Project developed for the NLP course of Intelligent Systems (Universidad Politécnica de Madrid)


In [24]:
library(magrittr)
library(dplyr)
library(rtweet)
library(textclean)
library(utf8)
library(reticulate)
library(keras)
library(tensorflow)
library(dplyr)
library(tfdatasets)

library(mltools)
library(data.table)

## Install transformers and Keras libraries in Conda

In [25]:
library(reticulate)

reticulate::py_install('transformers', pip = TRUE)
reticulate::py_install('keras-bert', pip = TRUE)
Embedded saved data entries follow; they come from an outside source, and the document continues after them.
theorem everyOther_length (bs : List Bytes) : (everyOther bs).length = (bs.length + 1) / 2 := by
  induction bs using everyOther.induct with
  | case1 => rfl
  | case2 c => simp [everyOther]
  | case3 c d bs ih => simp only [everyOther, List.length_cons, ih]; omega

/-- BlockMix returns 128·r bytes (R82). -/
@[simp] theorem blockMix_length (b : Bytes) (r : Nat) : (blockMix b r).length = 128 * r := by
  unfold blockMix
  rw [flatten_length 64]
  · simp only [List.length_append, everyOther_length, List.length_drop, blockMixChain_length, splitBlocks_length]
    omega
  · intro c hc
    rcases List.mem_append.mp hc with hc | hc
    · exact blockMixChain_block _ _ c (everyOther_mem _ _ hc)
    · exact blockMixChain_block _ _ c (List.mem_of_mem_drop (everyOther_mem _ _ hc))

theorem romixFill_length (r count : Nat) (xv : Bytes × List Bytes) (h : xv.1.length = 128 * r) :
    (romixFill r count xv).1.length = 128 * r := by
  induction count generalizing xv with
  | zero => exact h
  | succ count ih => exact ih _ (by simp)

theorem romixMix_length (n r : Nat) (v : List Bytes) (count : Nat) (x : Bytes) (h : x.length = 128 * r) :
    (romixMix n r v count x).length = 128 * r := by
  induction count generalizing x with
  | zero => exact h
  | succ count ih => exact ih _ (by simp)

/-- ROMix maps 128·r bytes to 128·r bytes (R83). -/
theorem romix_length (b : Bytes) (n r : Nat) (h : b.length = 128 * r) : (romix b n r).length = 128 * r :=
  romixMix_length n r _ n _ (romixFill_length r n (b, []) h)

@[simp] theorem scryptBlocks_length (password salt : Bytes) (r p : Nat) : (scryptBlocks password salt r p).length = p := by
  simp [scryptBlocks]

theorem scryptBlocks_block (password salt : Bytes) (r p : Nat) (b : Bytes) (h : b ∈ scryptBlocks password salt r p) :
    b.length = 128 * r :=
  splitBlocks_block_length _ _ _ (by rw [pbkdf2_length, Nat.mul_assoc]) b h

@[simp] theorem scrypt_length (password salt : Bytes) (n r p dkLen : Nat) :
    (scrypt password salt n r p dkLen).length = dkLen := by simp [scrypt]

@[simp] theorem Run.result_length (run : Run) : run.result.length = run.dkLen := by simp [Run.result]

/-! ### Padding and the codec -/

theorem padLen_pos (b len : Nat) (h : 0 < b) : 1 ≤ padLen b len ∧ padLen b len ≤ b := by
  have := Nat.mod_lt len h
  unfold padLen
  omega

/-- A padded message is N bytes longer (R67). -/
theorem padBytes_length (scheme : Scheme) (b : Nat) (fill : Nat → Byte) (m : Bytes) (h : 0 < b) :
    (padBytes scheme b fill m).length = m.length + padLen b m.length := by
  have := padLen_pos b m.length h
  cases scheme <;> simp [padBytes] <;> omega

/-- A padded message is a whole number of blocks (R67). -/
theorem padBytes_blocks (scheme : Scheme) (b : Nat) (fill : Nat → Byte) (m : Bytes) (h : 0 < b) :
    (padBytes scheme b fill m).length % b = 0 := by
  rw [padBytes_length scheme b fill m h]
  have h1 := Nat.mod_lt m.length h
  have h2 := Nat.div_add_mod m.length b
  have : m.length + padLen b m.length = b * (m.length / b + 1) := by
    unfold padLen
    rw [Nat.mul_add]
    omega
  rw [this, Nat.mul_mod_right]

theorem cipherBlockBytes_pos (alg : Cipher) : 0 < cipherBlockBytes alg := by cases alg <;> decide

@[simp] theorem blockEncrypt_length (alg : Cipher) (key x : Bytes) :
    (blockEncrypt alg key x).length = cipherBlockBytes alg := by
  cases alg <;> simp [blockEncrypt, cipherBlockBytes]

@[simp] theorem blockDecrypt_length (alg : Cipher) (key x : Bytes) :
    (blockDecrypt alg key x).length = cipherBlockBytes alg := by
  cases alg <;> simp [blockDecrypt, cipherBlockBytes]

theorem cipherBlocks_block (alg : Cipher) (x b : Bytes) (h : b ∈ cipherBlocks alg x) :
    b.length = cipherBlockBytes alg :=
  splitBlocks_block_length _ _ _ (Nat.div_mul_le_self ..) b h

/-- The outcome of a mode on full blocks: as many full blocks (R103). -/
theorem cbcEncrypt_blocks (alg : Cipher) (key prev : Bytes) (ps : List Bytes) :
    (cbcEncrypt alg key prev ps).length = ps.length
      ∧ ∀ c ∈ cbcEncrypt alg key prev ps, c.length = cipherBlockBytes alg := by
  induction ps generalizing prev with
  | nil => simp [cbcEncrypt]
  | cons p ps ih =>
    obtain ⟨h1, h2⟩ := ih (blockEncrypt alg key (xorBytes p prev))
    simp [cbcEncrypt, h1]
    exact h2

theorem cfbEncrypt_blocks (alg : Cipher) (key prev : Bytes) (ps : List Bytes)
    (h : ∀ p ∈ ps, p.length = cipherBlockBytes alg) :
    (cfbEncrypt alg key prev ps).length = ps.length
      ∧ ∀ c ∈ cfbEncrypt alg key prev ps, c.length = cipherBlockBytes alg := by
  induction ps generalizing prev with
  | nil => simp [cfbEncrypt]
  | cons p ps ih =>
    obtain ⟨h1, h2⟩ := ih (xorBytes p (blockEncrypt alg key prev)) fun q hq => h q (by simp [hq])
    simp [cfbEncrypt, h1, h p]
    exact h2

theorem ofbCrypt_blocks (alg : Cipher) (key prev : Bytes) (ps : List Bytes)
    (h : ∀ p ∈ ps, p.length = cipherBlockBytes alg) :
    (ofbCrypt alg key prev ps).length = ps.length
      ∧ ∀ c ∈ ofbCrypt alg key prev ps, c.length = cipherBlockBytes alg := by
  induction ps generalizing prev with
  | nil => simp [ofbCrypt]
  | cons p ps ih =>
    obtain ⟨h1, h2⟩ := ih (blockEncrypt alg key prev) fun q hq => h q (by simp [hq])
    simp [ofbCrypt, h1, h p]
    exact h2

/-- ModeEnc returns as many bytes as it takes, on whole blocks (R103). -/
theorem modeEncrypt_length (alg : Cipher) (mode : Mode) (key iv p : Bytes) (h : p.length % cipherBlockBytes alg = 0) :
    (modeEncrypt alg mode key iv p).length = p.length := by
  have hb := cipherBlocks_block alg p
  have hlen : (cipherBlocks alg p).length * cipherBlockBytes alg = p.length := by
    rw [cipherBlocks, splitBlocks_length]
    have := Nat.div_add_mod p.length (cipherBlockBytes alg)
    rw [h, Nat.mul_comm] at this
    simpa using this
  cases mode
  · obtain ⟨h1, h2⟩ := cbcEncrypt_blocks alg key iv (cipherBlocks alg p)
    rw [modeEncrypt, flatten_length _ _ h2, h1, hlen]
  · obtain ⟨h1, h2⟩ := cfbEncrypt_blocks alg key iv (cipherBlocks alg p) hb
    rw [modeEncrypt, flatten_length _ _ h2, h1, hlen]
  · obtain ⟨h1, h2⟩ := ofbCrypt_blocks alg key iv (cipherBlocks alg p) hb
    rw [modeEncrypt, flatten_length _ _ h2, h1, hlen]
config_path = file.path("../input/bertconfig/bert_config.json")
pretrained_path = file.path("../input/bertconfig/bert_model.ckpt")
vocab_path = file.path("../input/bertconfig/vocab.txt")

k_bert = import('keras_bert')

## Load "Amazon cell phones reviews" dataset

In [26]:
df_reviews <- read.csv("../input/amazon-cell-phones-reviews/20191226-reviews.csv")

# 2. Data preprocessing

### Dataframe structure
- ASIN: Identifier of the device
- Name: Name of the Amazon's user
- Rating: Number of stars given by the user to the product
- Date: Date of the review
- Verified: Indicates whether the user has been verified in the platform or not
- Title: Title of the review
- Body: Content of the review
- Helpful votes: Number of users that have indicated that the review is 'helpful'

In [27]:
head(df_reviews, n=5)

### Selection of the useful variables for the prediction and the ID of the device
Several combinations of variables could have been used for this project. However, as the intention is to create a model able to predict also the score of reviews in other platforms, only the most basic ones have been chosen:
- **ASIN**: In order to be aware of which device is being analyzed
- **Body**: Will be used as input for the model
- **Rating**: Is the target to predict

In [28]:
df_reviews <- subset(df_reviews, select = c(asin, body, rating))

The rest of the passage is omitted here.